Возможно, своеобразие «забывчивой» китайской традиции объясняется изначальной гетерогенностью китайской культуры, прослеживающейся вплоть до неолита — сами масштабы подразумевают неоднородность и множественность вовлеченных культурных фонов, полноценное сохранение которых в условиях традиционного подхода невозможно, но которые служат постоянным стимулом изменчивости. По контрасту, в монокультурной Японии традиция чая отличается выраженным ригоризмом, и употребление чая всегда оставалось менее разнообразным, но эффективность собственно трансляции традиции гораздо выше.
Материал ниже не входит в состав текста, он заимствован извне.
-- ==== Sys2Proof/Machine/Flags.lean ====
section
/-! DEFINITION. The derived predicates of 10_state.md R43: the block has no stored flag. -/

namespace Sys2Proof.Machine

/-- `free(i)` (R43). -/
def Slot.free (x : Slot) : Bool := !x.occ

/-- The slot fires at tick time `now`: occupied and due (R196). -/
def Slot.fires (mod : Nat) (now : Time) (x : Slot) : Bool := x.occ && due mod x.lastFired now x.period

/-- `capturing(j)` (R43). -/
def Pin.capturing (p : Pin) : Bool := p.readingAt != 0

/-- `busy(j)` (R43). -/
def Pin.busy (p : Pin) : Bool := p.firedAt != 0 || p.readingAt != 0

/-- `asserted(j)` (R43). -/
def Pin.asserted (p : Pin) : Bool := p.readingAt == 0 && p.firedAt != 0

/-- `captureDone(j)` (R43). -/
def Pin.captureDone (p : Pin) : Bool := p.capturing && p.firedAt != 0 && p.delay != 0

/-- The number of occupied slots, which the block does not store (R28 (d)). -/
def State.occupied (s : State) : Nat := s.slots.countP (·.occ)

end Sys2Proof.Machine
end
Таким образом, если принять во внимание ограниченную вместимость традиции, размывание традиции оказывается необходимым условием для творчества и ее обновления. «Неактуальное» содержание при этом вытесняется на периферию, но остается доступным и воспроизводимым до тех пор, пока сохраняются соответствующие информационные носители, то есть тексты. Благодаря этому становится возможной современная эксплуатация традиций (взамен прежней трансляции традиции), в том числе и «культуры чая». А чай, открытый в Китае как напиток и как элемент традиции, продолжает открываться до сих пор, служа естественным воплощением изменчивости мира и органической изобретательности человека.